Transportation professionals need to better address the relationship between transportation and racism.
Transportation professionals have taken an important step by beginning to talk a lot about equity. Recently, departments of transportation have created new positions of Equity Directors, promising scholars have written dissertations on equity, and our annual international conference for tens of thousands of transportation professionals held by the Transportation Research board convened a theme including an “equitable future” in 2019. Important work. But this isn’t enough.
Racial equity is one type of equity that is often considered and analyzed by transportation planners and advocates. We should be specific and intentional about what types of equity are being addressed and make sure that race is one of them. Transportation scholars often analyze racial demographics; discuss gentrification; and sometimes even conduct in-depth equity analyses. However, none of these actions is the same as acknowledging and fighting against racism with antiracism.

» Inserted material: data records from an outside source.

-- ==== Sys2Proof/Laws/ScanCount.lean ====
section
/-! SUPPORT. Sys2Proof/Laws/ScanCount.lean: how many data scans each shared procedure can drive (spec/42 R157, 70 R278), from every
state and on every answer. -/

namespace Sys2Proof.Machine

theorem shiftCount_append (a b : List PortEvent) : shiftCount (a ++ b) = shiftCount a + shiftCount b := by
  induction a with
  | nil => simp [shiftCount]
  | cons x a ih => cases x <;> simp [shiftCount, ih, Nat.add_right_comm]

/-- From `s` to `t` at most `n` data scans were driven; the parameters, which bound the loops, are the same. -/
structure ScansWithin (n : Nat) (s t : State) : Prop where
  params : t.params = s.params
  trace : ∃ evs, t.portTrace = s.portTrace ++ evs ∧ shiftCount evs ≤ n

namespace ScansWithin

variable {n m : Nat} {s t u : State}

/-- A change that does not touch the ports. -/
theorem quiet (hp : t.params = s.params) (h : t.portTrace = s.portTrace) : ScansWithin n s t :=
  ⟨hp, [], by simp [h], by simp [shiftCount]⟩

theorem refl (s : State) : ScansWithin n s s := quiet rfl rfl

theorem mono (h : ScansWithin n s t) (hn : n ≤ m) : ScansWithin m s t := by
  obtain ⟨hp, evs, he, hc⟩ := h
  exact ⟨hp, evs, he, hc.trans hn⟩

theorem trans (h : ScansWithin n s t) (g : ScansWithin m t u) : ScansWithin (n + m) s u := by
  obtain ⟨hp, a, ha, hca⟩ := h
  obtain ⟨gp, b, hb, hcb⟩ := g
  exact ⟨gp.trans hp, a ++ b, by rw [hb, ha, List.append_assoc], by rw [shiftCount_append]; omega⟩

/-- Quiet changes on either side of a piece of a run. -/
theorem thenQuiet (h : ScansWithin n s t) (hp : u.params = t.params) (ht : u.portTrace = t.portTrace) : ScansWithin n s u :=
  h.trans (quiet (n := 0) hp ht)

theorem afterQuiet (h : ScansWithin n t u) (hp : t.params = s.params) (ht : t.portTrace = s.portTrace) : ScansWithin n s u :=
  ((quiet (n := 0) hp ht).trans h).mono (by omega)

theorem scanned (s : State) (op : WireOp) (a : DbusAddr) (d : DbusData) : ScansWithin 1 s (s.scanned op a d) :=
  ⟨rfl, exchange s op a d s.nextAnswer, by simp, by simp [exchange, shiftCount]⟩

end ScansWithin

/-- A procedure that drives at most `n` data scans, for the parameters of the state it starts in. -/
def Drives {α : Type} (n : Params → Nat) (p : Proc α) : Prop := ∀ s, ScansWithin (n s.params) s (p s).2

namespace Drives

variable {α β : Type} {n m : Params → Nat}

theorem still {p : Proc α} (h : ∀ s, (p s).2 = s) : Drives n p := fun s => by rw [h]; exact .refl s

theorem done (a : α) : Drives n (Machine.done a) := still fun _ => rfl

theorem mono {p : Proc α} (h : Drives n p) (hn : ∀ q, n q ≤ m q) : Drives m p := fun s => (h s).mono (hn _)

theorem andThen {p : Proc α} {f : α → Proc β} (hp : Drives n p) (hf : ∀ a, Drives m (f a)) :
    Drives (fun q => n q + m q) (Machine.andThen p f) := by
  intro s
  rcases andThen_cases p f s with ⟨a, _, h⟩ | h
  · rw [h]
    have g := hf a (p s).2
    rw [(hp s).params] at g
    exact (hp s).trans g
  · rw [h]; exact (hp s).mono (Nat.le_add_right _ _)

/-- A test before a procedure drives nothing. -/
theorem tested {p : Proc α} {f : α → Proc β} (hp : ∀ s, (p s).2 = s) (hf : ∀ a, Drives n (f a)) :
    Drives n (Machine.andThen p f) :=
  (andThen (n := fun _ => 0) (still hp) hf).mono fun _ => by omega

/-- A result handed on after a procedure drives nothing. -/
theorem returning {p : Proc α} {f : α → Proc β} (hp : Drives n p) (hf : ∀ a, Drives (fun _ => 0) (f a)) :
    Drives n (Machine.andThen p f) :=
  (andThen hp hf).mono fun _ => by omega

theorem scan (op : WireOp) (a : DbusAddr) (d : DbusData) : Drives (fun _ => 1) (scanProc op a d) := by
  intro s
  rcases scanProc_cases s op a d with ⟨k, h⟩ | ⟨_, _, h⟩ | ⟨_, _, h⟩ | ⟨_, _, _, _, h⟩ <;> rw [h]
  · exact .refl s
  · exact .quiet rfl rfl
  · exact (ScansWithin.scanned s op a d).thenQuiet rfl rfl
  · exact .scanned s op a d

/-- A response drives at most the scans its loop still allows. -/
theorem respond : ∀ (k : Nat) (c : ResultCode) (d : DbusData) (s : State), ScansWithin k s (Machine.respond k c d s).2
  | k, .success, d, s => by
    rcases h : s.retry with _ | l
    · rw [respond_bare h]; exact .refl s
    · rw [respond_success h]; exact .quiet rfl rfl
  | k, .noWrite, d, s => by
    rcases h : s.retry with _ | l
    · rw [respond_bare h]; exact .refl s
    · rw [respond_noWrite h]; exact .quiet rfl rfl
  | k, .failed, d, s => by
    rcases h : s.retry with _ | l
    · rw [respond_bare h]; exact .refl s
    · rw [respond_failed h]; exact .quiet rfl rfl
  | 0, .busy, d, s => by
    rcases h : s.retry with _ | l
    · rw [respond_bare h]; exact .refl s
    · rw [respond_ceiling h]; exact .quiet rfl rfl
  | k + 1, .busy, d, s => by
    rcases h : s.retry with _ | l
    · rw [respond_bare h]; exact .refl s
    by_cases ht : timedOut s = true
    · rw [respond_timeout h ht]; exact .quiet rfl rfl
    rw [respond_again h (by simpa using ht)]
    have hs : ScansWithin 1 s _ :=
      (scan l.op l.address l.dataOut (s.setRetry (some { l with retries := l.retries + 1 }))).afterQuiet rfl rfl
    split
    · next c d' s1 e => rw [e] at hs; exact (hs.trans (respond k c d' s1)).mono (by omega)
    · next k' s1 e => rw [e] at hs; exact (hs.mono (by omega)).thenQuiet rfl rfl
    · next k' s1 e => rw [e] at hs; exact (hs.mono (by omega)).thenQuiet rfl rfl

/-- A response whatever loop is open: `MAX_RETRIES` scans at most. -/
theorem receive (c : ResultCode) (d : DbusData) : Drives Params.maxRetries (Machine.receive c d) := fun s =>
  (respond (retriesLeft s) c d s).mono (by unfold retriesLeft; split <;> omega)

/-- A loop (R152). -/
theorem scanRetry (op : WireOp) (a : DbusAddr) (d : DbusData) : Drives loopScans (Machine.scanRetry op a d) := by
  intro s
  have hs : ScansWithin 1 s _ := (scan op a d (s.setRetry (some ⟨op, a, d, 0⟩))).afterQuiet rfl rfl
  have hl : 1 ≤ loopScans s.params := by unfold loopScans; omega
  rcases e : scanProc op a d (s.setRetry (some ⟨op, a, d, 0⟩)) with ⟨⟨c, d'⟩ | k | k, s1⟩ <;> rw [e] at hs
  · rw [scanRetry_ok e]
    have g := receive c d' s1
    rw [hs.params] at g
    exact (hs.trans g).mono (by unfold loopScans; omega)
  · rw [scanRetry_err e]; exact (hs.mono hl).thenQuiet rfl rfl
  · rw [scanRetry_refused e]; exact (hs.mono hl).thenQuiet rfl rfl

theorem addressPhase (a : DbusAddr) : Drives loopScans (Machine.addressPhase a) := by
  intro s
  unfold Machine.addressPhase
  split
  · exact .refl s
  · exact returning (scanRetry _ _ _) (fun _ => done ()) s

theorem read (a : DbusAddr) : Drives (fun q => 2 * loopScans q) (readProc a) :=
  (andThen (addressPhase a) fun _ => returning (scanRetry .read 0#16 0#34) fun _ => done _).mono fun _ => by omega

theorem write (a : DbusAddr) (v : DbusData) : Drives loopScans (writeProc a v) :=
  returning (scanRetry _ _ _) fun _ => done _

theorem readWord (i : Word) : Drives (fun q => 2 * loopScans q) (readWordProc i) :=
  tested requireSession_state fun _ => tested (requireIndex_state i) fun _ => returning (read _) fun _ => done _

theorem writeWord (i v : Word) (f : Bool) : Drives loopScans (writeWordProc i v f) :=
  tested requireSession_state fun _ => tested (requireIndex_state i) fun _ => returning (write _ _) fun _ =>
    fun _ => .quiet rfl rfl

theorem verifyWord (i e : Word) : Drives (fun q => 2 * loopScans q) (verifyWordProc i e) := by
  refine returning (readWord i) fun got => ?_
  intro s
  split
  · exact .refl s
  · exact .quiet rfl rfl

theorem writeResumeJump (i : Word) (f : Bool) : Drives loopScans (writeResumeJumpProc i f) :=
  tested requireSession_state fun _ => tested (requireIndex_state i) fun _ s =>
    tested (p := requireJump _) (fun s => by unfold requireJump; split <;> rfl) (fun _ => writeWord _ _ _) s

theorem hookCommand : ∀ c : HookCmd, Drives (fun q => 2 * loopScans q) (Machine.hookCommand c)
  | .scan op a d => (returning (scan op a d) fun _ => done ()).mono fun _ => by unfold loopScans; omega
  | .read a => returning (read a) fun _ => done ()
  | .write a v => (returning (write a v) fun _ => done ()).mono fun _ => by omega
  | .readWord i => returning (readWord i) fun _ => done ()
  | .writeWord i v f => (writeWord i v f).mono fun _ => by omega
  | .verifyWord i e => returning (verifyWord i e) fun _ => done ()
  | .writeResumeJump i f => (writeResumeJump i f).mono fun _ => by omega

/-- A hook drives two loops at most for each command of its script. -/
theorem runHook : ∀ l : List HookStep, Drives (fun q => l.length * (2 * loopScans q)) (Machine.runHook l)
  | [] => done ()
  | x :: rest => fun s => by
    have hs : ScansWithin (2 * loopScans s.params) s _ := hookCommand x.cmd s
    show ScansWithin ((x :: rest).length * (2 * loopScans s.params)) s _
    have hb : (x :: rest).length * (2 * loopScans s.params) =
        2 * loopScans s.params + rest.length * (2 * loopScans s.params) := by
      rw [List.length_cons, Nat.succ_mul, Nat.add_comm]
    have hr := fun s1 (h : ScansWithin (2 * loopScans s.params) s s1) => by
      have g := runHook rest s1
      rw [h.params] at g
      exact hb ▸ h.trans g
    rcases e : Machine.hookCommand x.cmd s with ⟨_ | k | k, s1⟩ <;> rw [e] at hs
    · rw [runHook_ok e]; exact hr s1 hs
    · rw [runHook_err e]; exact hs.mono (by omega)
    · rw [runHook_refused e]; split
      · exact hs.mono (by omega)
      · exact hr s1 hs

/-- A hook call, with the script the state gives it. -/
theorem callHook (h : HookName) (s : State) : ScansWithin (hookScanBound h s) s (Machine.callHook h s).2 := by
  unfold Machine.callHook hookScanBound
  split
  · have g := runHook s.nextHookScript (s.enterHook h)
    have e : ScansWithin 0 s (s.enterHook h) := ⟨rfl, [.hook h], rfl, by simp [shiftCount]⟩
    exact (e.trans g).mono (by simp [State.enterHook])
  · exact .refl s

theorem stageWords : ∀ l : List (Word × Word), Drives (fun q => l.length * (3 * loopScans q)) (Machine.stageWords l)
  | [] => done ()
  | (k, w) :: rest =>
    (andThen (writeWord k w false) fun _ => andThen (verifyWord k w) fun _ => stageWords rest).mono fun q => by
      have e : (rest.length + 1) * (3 * loopScans q) = rest.length * (3 * loopScans q) + 3 * loopScans q := Nat.succ_mul _ _
      rw [List.length_cons, e]; omega

theorem readDtmInfo : Drives (fun _ => 1) readDtmInfoProc := by
  intro s
  have h : ∀ r, ScansWithin 1 s (s.dtmScanned r) := fun r => ⟨rfl, _, rfl, by simp [shiftCount]⟩
  rcases readDtmInfoProc_cases s with ⟨k, e⟩ | ⟨_, e | ⟨n, e⟩ | ⟨w, _, e⟩⟩ <;> rw [e]
  · exact .refl s
  · exact (h .unknown).thenQuiet rfl rfl
  · exact h .dbus
  · exact (h .dbus).thenQuiet rfl rfl

end Drives

end Sys2Proof.Machine
end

Fighting racism is hard. The gap between policy that is “not racist” and policy that is “antiracist” is a topic of frequent (and vigorous) debate in the social sciences and humanities, as well as in activist circles. Have transportation professionals and institutions thought much about what it takes to move from one to the other? Even professionals explicitly in the field of racial equity seem sometimes at a loss. One of the most powerful and sad statements I have ever heard on addressing racism in Atlanta came from Nathaniel Smith, the founder of the Partnership for Southern Equity – an organization that promotes racial equity and helped Atlanta’s mass transit system (MARTA) expand for the first time in 40 years. He was speaking on a panel on transportation and equity at the then brand new National Center for Civil and Human Rights, and was asked by an audience member how to address the racism keeping public transit underfunded in the Atlanta region. His answer was to keep trying to fight it, but that ultimately, we may need to wait for new generation to rise up in order to see change.
It’s hard not to respect Smith’s cynical honesty. Coupled with the unending and repetitive violence against African Americans on streets and sidewalks, however, it offers little optimism for change. Yet Smith’s cynicism also implies hope, especially when recalled in the context of today’s protests. Many, if not most, of the people raising their voices in the streets are, after all, the next generation of policy makers – if we give them the opportunities and demonstrate that the current generation of transportation professionals has crossed the policy bridge to anti-racism.
In the field of transportation, we can take individual and personal action but also have the power to take institutional and structural action. We must continue to address equity considerations but also focus on the specific problem of racism in every analysis, implementation and assessment we conduct.